What you need to do: Please copy, exactly as they appear below, the lines from the one containing "if (s.cmd (g" through the one containing "basePacket 1 (remoteModule".

Records drawn from a dataset
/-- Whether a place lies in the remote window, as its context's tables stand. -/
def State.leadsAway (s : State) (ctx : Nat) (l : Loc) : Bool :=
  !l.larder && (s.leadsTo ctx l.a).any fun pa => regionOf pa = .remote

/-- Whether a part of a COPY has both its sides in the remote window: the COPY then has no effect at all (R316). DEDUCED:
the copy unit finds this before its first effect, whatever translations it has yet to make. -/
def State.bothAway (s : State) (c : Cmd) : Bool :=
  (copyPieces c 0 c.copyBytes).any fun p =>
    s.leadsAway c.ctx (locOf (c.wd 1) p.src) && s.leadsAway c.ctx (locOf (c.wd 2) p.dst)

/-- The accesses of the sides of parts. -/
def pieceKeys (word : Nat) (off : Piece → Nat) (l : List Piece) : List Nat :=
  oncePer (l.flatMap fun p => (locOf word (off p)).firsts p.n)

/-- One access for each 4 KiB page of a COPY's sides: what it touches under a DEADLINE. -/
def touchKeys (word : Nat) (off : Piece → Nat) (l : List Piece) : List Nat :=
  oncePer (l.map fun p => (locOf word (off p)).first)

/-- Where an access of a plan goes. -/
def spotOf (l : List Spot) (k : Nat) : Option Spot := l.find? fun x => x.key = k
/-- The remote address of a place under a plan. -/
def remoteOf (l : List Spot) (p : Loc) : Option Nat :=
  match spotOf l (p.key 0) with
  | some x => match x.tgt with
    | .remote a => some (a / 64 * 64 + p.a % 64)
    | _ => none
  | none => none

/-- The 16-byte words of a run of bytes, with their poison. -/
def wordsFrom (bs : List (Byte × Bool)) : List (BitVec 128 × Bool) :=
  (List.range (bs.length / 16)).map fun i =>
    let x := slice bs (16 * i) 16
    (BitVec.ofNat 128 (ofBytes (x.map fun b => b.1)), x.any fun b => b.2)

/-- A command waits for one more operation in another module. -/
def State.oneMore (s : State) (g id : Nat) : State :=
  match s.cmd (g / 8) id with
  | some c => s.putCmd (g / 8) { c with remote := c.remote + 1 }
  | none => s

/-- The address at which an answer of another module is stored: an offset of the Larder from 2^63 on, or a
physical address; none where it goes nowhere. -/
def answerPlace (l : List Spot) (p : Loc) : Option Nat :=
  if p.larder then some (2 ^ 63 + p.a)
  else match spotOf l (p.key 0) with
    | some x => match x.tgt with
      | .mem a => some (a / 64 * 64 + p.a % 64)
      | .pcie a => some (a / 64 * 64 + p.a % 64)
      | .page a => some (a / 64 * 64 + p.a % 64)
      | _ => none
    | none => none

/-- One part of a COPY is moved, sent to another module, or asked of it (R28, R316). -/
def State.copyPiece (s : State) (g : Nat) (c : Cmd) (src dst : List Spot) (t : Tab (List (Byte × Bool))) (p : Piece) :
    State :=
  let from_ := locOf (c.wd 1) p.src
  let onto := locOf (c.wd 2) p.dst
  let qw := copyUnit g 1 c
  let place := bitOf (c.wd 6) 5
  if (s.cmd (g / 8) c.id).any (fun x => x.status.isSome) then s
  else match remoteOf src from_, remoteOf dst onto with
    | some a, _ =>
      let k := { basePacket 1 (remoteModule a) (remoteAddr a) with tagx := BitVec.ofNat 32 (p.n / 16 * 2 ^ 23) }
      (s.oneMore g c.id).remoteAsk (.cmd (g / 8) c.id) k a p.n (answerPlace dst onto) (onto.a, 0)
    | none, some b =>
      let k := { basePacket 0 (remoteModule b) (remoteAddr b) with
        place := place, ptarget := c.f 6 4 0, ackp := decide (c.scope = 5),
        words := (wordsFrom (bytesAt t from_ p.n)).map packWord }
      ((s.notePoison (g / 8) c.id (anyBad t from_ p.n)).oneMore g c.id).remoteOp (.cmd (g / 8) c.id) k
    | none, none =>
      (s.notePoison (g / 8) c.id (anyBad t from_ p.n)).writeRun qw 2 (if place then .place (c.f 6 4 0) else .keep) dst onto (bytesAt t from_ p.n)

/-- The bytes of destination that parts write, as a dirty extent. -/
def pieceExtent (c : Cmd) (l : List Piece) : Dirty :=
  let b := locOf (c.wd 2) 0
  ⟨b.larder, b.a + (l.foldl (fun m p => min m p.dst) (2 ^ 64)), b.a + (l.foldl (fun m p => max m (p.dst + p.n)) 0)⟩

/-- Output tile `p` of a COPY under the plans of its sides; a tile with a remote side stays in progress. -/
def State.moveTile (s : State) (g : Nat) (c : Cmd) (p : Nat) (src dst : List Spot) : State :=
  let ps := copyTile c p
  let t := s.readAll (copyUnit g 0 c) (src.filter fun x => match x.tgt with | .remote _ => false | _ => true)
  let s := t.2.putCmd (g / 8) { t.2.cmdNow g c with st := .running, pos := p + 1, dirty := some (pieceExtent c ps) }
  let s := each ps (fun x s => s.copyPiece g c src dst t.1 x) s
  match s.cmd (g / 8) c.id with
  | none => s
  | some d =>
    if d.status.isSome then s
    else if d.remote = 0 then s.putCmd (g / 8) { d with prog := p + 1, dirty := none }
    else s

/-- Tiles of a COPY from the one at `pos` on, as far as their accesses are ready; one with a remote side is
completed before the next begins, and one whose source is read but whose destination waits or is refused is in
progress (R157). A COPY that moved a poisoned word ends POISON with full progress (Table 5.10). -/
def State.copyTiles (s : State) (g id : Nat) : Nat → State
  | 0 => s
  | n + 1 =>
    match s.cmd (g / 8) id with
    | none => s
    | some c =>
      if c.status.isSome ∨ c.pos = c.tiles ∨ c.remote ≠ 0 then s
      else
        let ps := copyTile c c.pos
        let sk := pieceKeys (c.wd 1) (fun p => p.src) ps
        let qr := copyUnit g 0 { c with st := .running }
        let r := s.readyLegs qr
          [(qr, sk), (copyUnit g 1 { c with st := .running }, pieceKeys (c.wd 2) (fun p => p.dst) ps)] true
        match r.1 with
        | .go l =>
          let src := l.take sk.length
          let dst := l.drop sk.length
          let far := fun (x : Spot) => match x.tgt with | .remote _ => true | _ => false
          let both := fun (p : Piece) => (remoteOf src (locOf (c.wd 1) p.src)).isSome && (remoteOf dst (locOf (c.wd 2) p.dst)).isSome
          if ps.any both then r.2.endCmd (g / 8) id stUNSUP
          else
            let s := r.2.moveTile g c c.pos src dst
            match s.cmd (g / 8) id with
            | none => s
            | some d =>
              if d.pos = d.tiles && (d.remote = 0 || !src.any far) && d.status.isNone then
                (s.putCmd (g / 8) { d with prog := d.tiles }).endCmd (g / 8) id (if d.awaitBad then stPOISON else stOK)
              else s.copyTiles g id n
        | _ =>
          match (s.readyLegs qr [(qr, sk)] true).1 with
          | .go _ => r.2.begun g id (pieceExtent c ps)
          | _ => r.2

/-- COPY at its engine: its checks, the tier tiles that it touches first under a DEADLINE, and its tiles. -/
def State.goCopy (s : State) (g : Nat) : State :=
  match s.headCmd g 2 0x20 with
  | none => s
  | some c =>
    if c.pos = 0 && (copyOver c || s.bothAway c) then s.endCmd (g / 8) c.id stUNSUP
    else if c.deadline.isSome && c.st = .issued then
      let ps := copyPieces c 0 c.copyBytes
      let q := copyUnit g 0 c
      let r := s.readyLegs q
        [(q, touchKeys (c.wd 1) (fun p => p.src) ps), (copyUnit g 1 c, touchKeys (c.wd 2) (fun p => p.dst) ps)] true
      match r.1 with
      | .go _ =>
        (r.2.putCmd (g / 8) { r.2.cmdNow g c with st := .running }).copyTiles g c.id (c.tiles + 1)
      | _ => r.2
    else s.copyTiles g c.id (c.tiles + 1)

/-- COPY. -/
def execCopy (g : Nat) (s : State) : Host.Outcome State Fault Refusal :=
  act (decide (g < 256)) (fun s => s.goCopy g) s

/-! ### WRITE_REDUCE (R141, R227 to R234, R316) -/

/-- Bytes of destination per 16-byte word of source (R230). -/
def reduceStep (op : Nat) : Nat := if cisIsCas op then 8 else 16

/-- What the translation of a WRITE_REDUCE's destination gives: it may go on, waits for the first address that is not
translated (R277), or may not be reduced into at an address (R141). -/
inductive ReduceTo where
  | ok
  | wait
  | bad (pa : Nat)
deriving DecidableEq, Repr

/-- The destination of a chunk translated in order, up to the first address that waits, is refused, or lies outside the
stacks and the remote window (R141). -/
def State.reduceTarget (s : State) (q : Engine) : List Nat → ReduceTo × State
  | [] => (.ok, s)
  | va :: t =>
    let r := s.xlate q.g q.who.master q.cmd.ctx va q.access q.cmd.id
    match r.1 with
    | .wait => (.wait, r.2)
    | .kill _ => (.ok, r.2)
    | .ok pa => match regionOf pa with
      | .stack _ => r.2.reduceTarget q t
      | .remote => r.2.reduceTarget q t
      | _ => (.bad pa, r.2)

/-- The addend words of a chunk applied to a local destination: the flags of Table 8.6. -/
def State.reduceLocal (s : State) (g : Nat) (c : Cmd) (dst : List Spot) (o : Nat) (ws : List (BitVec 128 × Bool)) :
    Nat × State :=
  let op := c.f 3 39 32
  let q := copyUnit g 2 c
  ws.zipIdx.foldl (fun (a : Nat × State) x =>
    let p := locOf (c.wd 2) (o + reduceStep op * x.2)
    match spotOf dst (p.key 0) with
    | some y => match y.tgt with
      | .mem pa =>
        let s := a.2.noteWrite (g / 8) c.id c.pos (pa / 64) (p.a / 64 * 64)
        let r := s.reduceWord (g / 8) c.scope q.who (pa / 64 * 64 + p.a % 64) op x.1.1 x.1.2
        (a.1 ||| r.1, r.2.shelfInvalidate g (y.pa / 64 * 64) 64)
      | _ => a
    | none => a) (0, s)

Answer space:
  if (s.cmd (g / 8) c.id).any (fun x => x.status.isSome) then s
  else match remoteOf src from_, remoteOf dst onto with
    | some a, _ =>
      let k := { basePacket 1 (remoteModule a) (remoteAddr a) with tagx := BitVec.ofNat 32 (p.n / 16 * 2 ^ 23) }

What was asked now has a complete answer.